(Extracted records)
..........
/-- A read of n bytes in one line of this device's memory (R97, R109, R362): what its sectors hide is dealt with first. -/
def readDev (w : Who) (rt : ReqTy) (tracked : Bool) (pa cell n : Nat) (s : State) : State × Got :=
  let line := cell / 128
  let m := maskRange (cell % 128) n
  let hit := tracked && l1Serves w.core line rt m s
  let s := if hit then s else checkSectors line (if tracked then loadSectors w.core line rt m s else sectorsOf m) s
  if s.retired.contains (pa / 65536) || !hit && cellPoisoned s cell n then (s, ⟨allOnesBytes n, true⟩)
  else if tracked then
    let r := coreLoad w.core line pa rt m s
    (r.1, ⟨bytesFrom r.2 (cell % 128) n, false⟩)
  else (l2Touch line (sectorsOf m) none s, ⟨tbytes s.mem cell n, false⟩)

/-- A request of a peer port at its home (R106, R362): poison is answered with a record and no access. -/
def peerServed (pa cell n : Nat) (s : State) (k : State → State × Got) : State × Got :=
  let line := cell / 128
  let m := maskRange (cell % 128) n
  let s := checkSectors line (sectorsOf m) s
  if meetsPoison s pa line m then (portPoison pa line s, ⟨allOnesBytes n, false⟩) else k s

/-- A read of n bytes that lie in one line, at a location of whose page the checks are done. -/
def readLoc (w : Who) (rt : ReqTy) (l : Loc) (n : Nat) (s : State) : State × Got :=
  match l with
  | .dev pa tracked =>
    match homeCell s.regions pa with
    | none => (noRegionCheck pa w.part.toNat s, ⟨allOnesBytes n, false⟩)
    | some cell => readDev w rt tracked pa cell n s
  | .peer d pa =>
    if d = s.devno then
      match homeCell s.regions pa with
      | none => (noRegionCheck pa w.part.toNat s, ⟨allOnesBytes n, false⟩)
      | some cell => peerServed pa cell n s fun s =>
        let s := homeServe (cell / 128) (maskRange (cell % 128) n) s
        (s, ⟨tbytes s.mem cell n, false⟩)
    else match peerGroup s d pa with
      | some _ => (s, ⟨tbytes s.peerMem (d * 2 ^ 52 + pa) n, false⟩)
      | none => (noPeerRoute d pa w.part.toNat s, ⟨allOnesBytes n, false⟩)
  | .host pa => (s, ⟨tbytes s.hostMem pa n, false⟩)
  | .smem c o => (s, ⟨tbytes s.smem (c * 0x180000 + o) n, false⟩)
  | .fifo _ | .absent => (s, ⟨List.replicate n 0, false⟩)

/-- Tags of the words that n bytes of a scratchpad touch (R84). -/
def tagWords (core off n : Nat) (full : Bool) (s : State) : State :=
  let first := core * 0x60000 + off / 4
  let count := (off % 4 + n + 3) / 4
  { s with tags := tsetList false s.tags first (List.replicate count full) }

/-- Scratchpad bytes written, their words tagged FULL (R84). -/
def putSmem (core off : Nat) (bs : List Byte) (s : State) : State :=
  tagWords core off bs.length true { s with smem := tsetList 0 s.smem (core * 0x180000 + off) bs }

/-- A write of a peer port at its home, on behalf of a core that loops back (R106, R413): the core's unrecorded copy takes it
too (R97). -/
def loopStore (core line : Nat) (m : LineMask) (d : LineData) (s : State) : State :=
  storeSeen core line (setCopy core line (fun c => { c with data := mergeLine m d c.data }) (homeStore 385 line m d peerTag s))

/-- The sectors of a line that the slice reads for a store that its core's L1 does not serve (R419): what an `.own` access
fills, or those that the bytes cover in part. -/
def storeSectors (core line : Nat) (rt : ReqTy) (m : LineMask) (s : State) : BitVec 4 :=
  if rt == .own && !(keepsNone core line s) then ownSectors core line 0 m s else sectorsOf m &&& ~~~(wholeSectors m)

/-- A write of bytes in one line of this device's memory (R97, R109, R362, R419): the state, and whether its page has been
retired, where it is dropped. -/
def writeDev (w : Who) (rt : ReqTy) (tracked : Bool) (pa cell : Nat) (bs : List Byte) (s : State) : State × Bool :=
  let line := cell / 128
  let m := maskRange (cell % 128) bs.length
  let d := lineOfBytes (cell % 128) bs
  let hit := tracked && (copyOf w.core line s).any (fun c => c.kind == .held && m &&& ~~~c.w == 0)
  let sec := if tracked then storeSectors w.core line rt m s else sectorsOf m &&& ~~~(wholeSectors m)
  let s1 := if hit then s else checkSectors line sec s
  if goneIn w s s1 then (s1, false)
  else if s1.retired.contains (pa / 65536) then (s1, true)
  else if tracked then (coreStore w.core line pa rt m d (ctxTag w.asid) s1, false)
  else (untrackedStore w.core line m d (ctxTag w.asid) s1, false)

/-- A write of bytes that lie in one line, at its target: the state, and whether it met a retired page (R362). A dropped
write changes nothing. The home is the one computed when the access issued (R113). -/
def writeLoc (w : Who) (rt : ReqTy) (l : Loc) (cell : Option Nat) (bs : List Byte) (s : State) : State × Bool :=
  match l with
  | .dev pa tracked =>
    match cell with
    | none => (noRegionCheck pa w.part.toNat s, false)
    | some cell => writeDev w rt tracked pa cell bs s
  | .peer d pa =>
    if d = s.devno then
      match cell with
      | none => (noRegionCheck pa w.part.toNat s, false)
      | some cell => ((peerServed pa cell bs.length s fun s =>
        (loopStore w.core (cell / 128) (maskRange (cell % 128) bs.length) (lineOfBytes (cell % 128) bs) s, ⟨[], false⟩)).1, false)
    else match peerGroup s d pa with
      | some _ => ({ s with peerMem := tsetList 0 s.peerMem (d * 2 ^ 52 + pa) bs }, false)
      | none => (noPeerRoute d pa w.part.toNat s, false)
  | .host pa => (putHost pa bs s, false)
  | .smem c o => (putSmem c o bs s, false)
  | .fifo _ | .absent => (s, false)

/-- A read-modify-write of n bytes in one line of this device's memory at its home (R99, R171, R362): the state and the
old bytes. -/
def rmwDev (w : Who) (tracked : Bool) (pa cell n : Nat) (f : List Byte → List Byte) (s : State) : State × Got :=
  let line := cell / 128
  let off := cell % 128
  let m := maskRange off n
  let s1 := checkSectors line (sectorsOf m) s
  if goneIn w s s1 then (s1, ⟨allOnesBytes n, false⟩)
  else if s1.retired.contains (pa / 65536) || cellPoisoned s1 cell n then (s1, ⟨allOnesBytes n, true⟩)
  else
    let s := if tracked then homePrepare w.core line (bytesOf (wordsOf m)) s1 else s1
    let old := tbytes s.mem cell n
    let d := lineOfBytes off (f old)
    if tracked then (homeStore w.core line m d (ctxTag w.asid) s, ⟨old, false⟩)
    else (untrackedStore w.core line m d (ctxTag w.asid) s, ⟨old, false⟩)

/-- A read-modify-write of a peer port at its home (R106, R171), on behalf of a core that loops back. -/
def peerRmw (core cell n : Nat) (f : List Byte → List Byte) (s : State) : State × Got :=
  let m := maskRange (cell % 128) n
  let s := homePrepare 385 (cell / 128) (bytesOf (wordsOf m)) s
  let old := tbytes s.mem cell n
  (loopStore core (cell / 128) m (lineOfBytes (cell % 128) (f old)) s, ⟨old, false⟩)

/-- A read-modify-write of n bytes in one line at its home (R99, R171): the state and the old bytes. Where it meets
poison its write is dropped and its old value is all ones (R362). -/
def rmwLoc (w : Who) (l : Loc) (cell : Option Nat) (n : Nat) (f : List Byte → List Byte) (s : State) : State × Got :=
  match l with
  | .dev pa tracked =>
    match cell with
    | none => (noRegionCheck pa w.part.toNat s, ⟨allOnesBytes n, false⟩)
    | some cell => rmwDev w tracked pa cell n f s
  | .peer d pa =>
    if d = s.devno then
      match cell with
      | none => (noRegionCheck pa w.part.toNat s, ⟨allOnesBytes n, false⟩)
      | some cell => peerServed pa cell n s (peerRmw w.core cell n f)
    else match peerGroup s d pa with
      | some _ =>
        let old := tbytes s.peerMem (d * 2 ^ 52 + pa) n
        ({ s with peerMem := tsetList 0 s.peerMem (d * 2 ^ 52 + pa) (f old) }, ⟨old, false⟩)
      | none => (noPeerRoute d pa w.part.toNat s, ⟨allOnesBytes n, false⟩)
  | .host pa =>
    let old := tbytes s.hostMem pa n
    (putHost pa (f old) s, ⟨old, false⟩)
  | .smem c o =>
    let old := tbytes s.smem (c * 0x180000 + o) n
    (putSmem c o (f old) s, ⟨old, false⟩)
  | .fifo _ | .absent => (s, ⟨allOnesBytes n, false⟩)

/-- A lane of a memory instruction after translation: its address, its locations in its first and second page, and the
address that a fault met. -/
structure LaneAcc where
  lane : Nat
  addr : VAddr
  x1 : Xlat
  x2 : Xlat
  fa : VAddr
  deriving DecidableEq, Repr

/-- Every lane translated, lowest lane first (R72). -/
def translateLanes (w : Who) (k : AccKind) (n : Nat) : List (Nat × VAddr) → State → State × List LaneAcc
  | [], s => (s, [])
  | (l, a) :: r, s =>
    let x := translateSpan w k a n s
    let q := translateLanes w k n r x.1
    (q.1, ⟨l, a, x.2.1, x.2.2.1, x.2.2.2⟩ :: q.2)

/-- The fault kind of a lane (0: poison), if it faulted. -/
def laneFault (x : LaneAcc) : Option Nat :=
  match x.x1 with
  | .fault k => some k
  | .ok _ | .wait => none

/-- The location of a lane's first byte. -/
def laneLoc (x : LaneAcc) : Loc :=
  match x.x1 with
  | .ok l => l
  | .fault _ | .wait => .absent

/-- The locations of a lane's n bytes. -/
def laneLocs (x : LaneAcc) (n : Nat) : List Loc :=
  match x.x1, x.x2 with
  | .ok a, .ok b => spanLocs x.addr n a b
  | _, _ => []

/-- The mask of some lanes. -/
def accMask (xs : List LaneAcc) : Mask := xs.foldl (fun m x => m ||| BitVec.twoPow 32 x.lane) 0

/-- One fault record for each page and kind that an instruction's lanes met, counted once for the instruction and not once for
each lane (DESIGN CHOICE: R73's example shows one page only; log 86). -/
def recordFaults (w : Who) : List LaneAcc → List (Nat × Nat) → State → State
  | [], _, s => s
  | x :: r, seen, s =>
    match laneFault x with
    | none | some 0 => recordFaults w r seen s
    | some k =>
      let key := (x.fa.toNat / 4096, k)
      if seen.contains key then recordFaults w r seen s
      else recordFaults w r (key :: seen) (faultRecord (dieOf w.core) w.asid x.fa k s)

/-- The trap of the first failing lane of a stage (R154). -/
def stageTrap (c : Cause) (sub : BitVec 16) (bad : List LaneAcc) (lm : Mask) (s : State) : State :=
  raise ⟨c, sub, lm, ((bad.head?.map LaneAcc.addr).getD 0).setWidth 64, s.cur.arch.pc⟩ s

/-- Stage 1 of R154: translation faults and poison, under the cause of the lowest failing lane. An instruction whose walk
waits does so too, and one that would trap past an incomplete fence waits for it (R134). -/
def stage1 (xs : List LaneAcc) (s : State) (k : State → State) : State :=
  let bad := xs.filter (fun x => (laneFault x).isSome)
  if xs.any (fun x => x.x1 == .wait) then block .posted s
  else if !bad.isEmpty && s.cur.fence.isSome then block .fence s
  else match bad.head?.bind laneFault with
  | none => k s
  | some 0 => stageTrap .poison 0 bad (accMask bad) (recordFaults (whoOf s.cur) bad [] s)
  | some f => stageTrap .translation (BitVec.ofNat 16 f) bad (accMask bad) (recordFaults (whoOf s.cur) bad [] s)

/-- The FIFO bank of a location. -/
def bankLoc (l : Loc) : Option Nat :=
  match l with
  | .fifo b => some b
  | _ => none

/-- The bank that a lane addresses. -/
def laneBank (x : LaneAcc) : Option Nat := bankLoc (laneLoc x)

/-- The banks that lanes address, each once, lowest first. -/
def banksOf (xs : List LaneAcc) : List Nat := (List.range 48).filter (fun b => xs.any (fun x => laneBank x == some b))

/-- An addressed bank whose mode switch is in progress, which holds the access (R80). -/
def anySwitching (xs : List LaneAcc) (s : State) : Option Nat :=
  (banksOf xs).find? (fun b => (bankOf s s.cur.core b).next.isSome)

/-- Stage 2 of R154: a space that the instruction may not use, under the mode that a bank has after its switch (R80). A
"FIFO access" failure names the active lanes (R89). -/
def stage2 (space : LaneAcc → Option Cause) (xs : List LaneAcc) (s : State) (k : State → State) : State :=
  let bad := xs.filter (fun x => (space x).isSome)
  match anySwitching xs s with
  | some b => block (.held b) s
  | none =>
    match bad.head?.bind space with
    | none => k s
    | some c => stageTrap c 0 bad (if c == .fifoAccess then active s else accMask bad) s

/-- Stage 3 of R154: the allocation (R83). -/
def stage3 (n : Nat) (xs : List LaneAcc) (s : State) (k : State → State) : State :=
  let bad := xs.filter (fun x => localBase ≤ x.addr.toNat && !(allocOk (whoOf s.cur) x.addr n s))
  if bad.isEmpty then k s else stageTrap .allocation 0 bad (accMask bad) s

/-- Stage 4 of R154 and R212: alignment. -/
def stage4 (c : Cause) (aligned : LaneAcc → Bool) (xs : List LaneAcc) (s : State) (k : State → State) : State :=
  let bad := xs.filter (fun x => !(aligned x))
  if bad.isEmpty then k s else stageTrap c 0 bad (accMask bad) s

/-- The lane's address is a multiple of a size. -/
def alignedTo (n : Nat) (x : LaneAcc) : Bool := x.addr.toNat % n == 0

/-- The active lanes with their addresses (R13). -/
def laneAddrs (b : MBase) (off : BitVec 32) (s : State) : List (Nat × VAddr) :=
  (lanesOf (active s)).map (fun l => (l, laneAddr s b off l))

/-- The stages of R154 over the active lanes, then the instruction. -/
def checkLanes (k : AccKind) (n : Nat) (c4 : Cause) (aligned : List LaneAcc → LaneAcc → Bool)
    (space : List LaneAcc → State → LaneAcc → Option Cause)
    (addrs : List (Nat × VAddr)) (s : State) (cont : List LaneAcc → State → State) : State :=
  let t := translateLanes (whoOf s.cur) k n addrs s
  stage1 t.2 t.1 fun s => stage2 (space t.2 s) t.2 s fun s => stage3 n t.2 s fun s => stage4 c4 (aligned t.2) t.2 s fun s => cont t.2 s

/-- The trap of a group-wide instruction on its own address (R155): `tlm` is `em`. -/
def oneTrap (c : Cause) (sub : BitVec 16) (taddr : Word) (s : State) : State := raise ⟨c, sub, groupMask s, taddr, s.cur.arch.pc⟩ s

/-- The stages of R154 on one address of a group-wide instruction, and its location: t bytes are translated (R71), n bytes
checked by R83. -/
def checkOne (k : AccKind) (t n : Nat) (a : VAddr) (taddr : Word) (space : Loc → Option Cause) (c4 : Cause)
    (aligned : Bool) (s : State) (cont : Loc → Loc → State → State) : State :=
  match translateSpan (whoOf s.cur) k a t s with
  | (s, .ok l1, .ok l2, _) =>
    match space l1 with
    | some c => oneTrap c 0 taddr s
    | none =>
      if localBase ≤ a.toNat && !(allocOk (whoOf s.cur) a n s) then oneTrap .allocation 0 taddr s
      else if !aligned then oneTrap c4 0 taddr s
      else cont l1 l2 s
  | (s, x, _, fa) =>
    match x with
    | .fault 0 => oneTrap .poison 0 taddr s
    | .fault f => oneTrap .translation (BitVec.ofNat 16 f) taddr (faultRecord (dieOf s.cur.core) s.cur.asid fa f s)
    | .ok _ | .wait => block .posted s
..........
> _EXERCISE PROMPT_
All lines above from the line with "n bytes. -/" through the line with "def accMask (xs", both included, are to be set down exactly, with nothing else.

> _RESPONSE TO THE EXERCISE_
/-- The locations of a lane's n bytes. -/
def laneLocs (x : LaneAcc) (n : Nat) : List Loc :=
  match x.x1, x.x2 with
  | .ok a, .ok b => spanLocs x.addr n a b
  | _, _ => []

/-- The mask of some lanes. -/
def accMask (xs : List LaneAcc) : Mask := xs.foldl (fun m x => m ||| BitVec.twoPow 32 x.lane) 0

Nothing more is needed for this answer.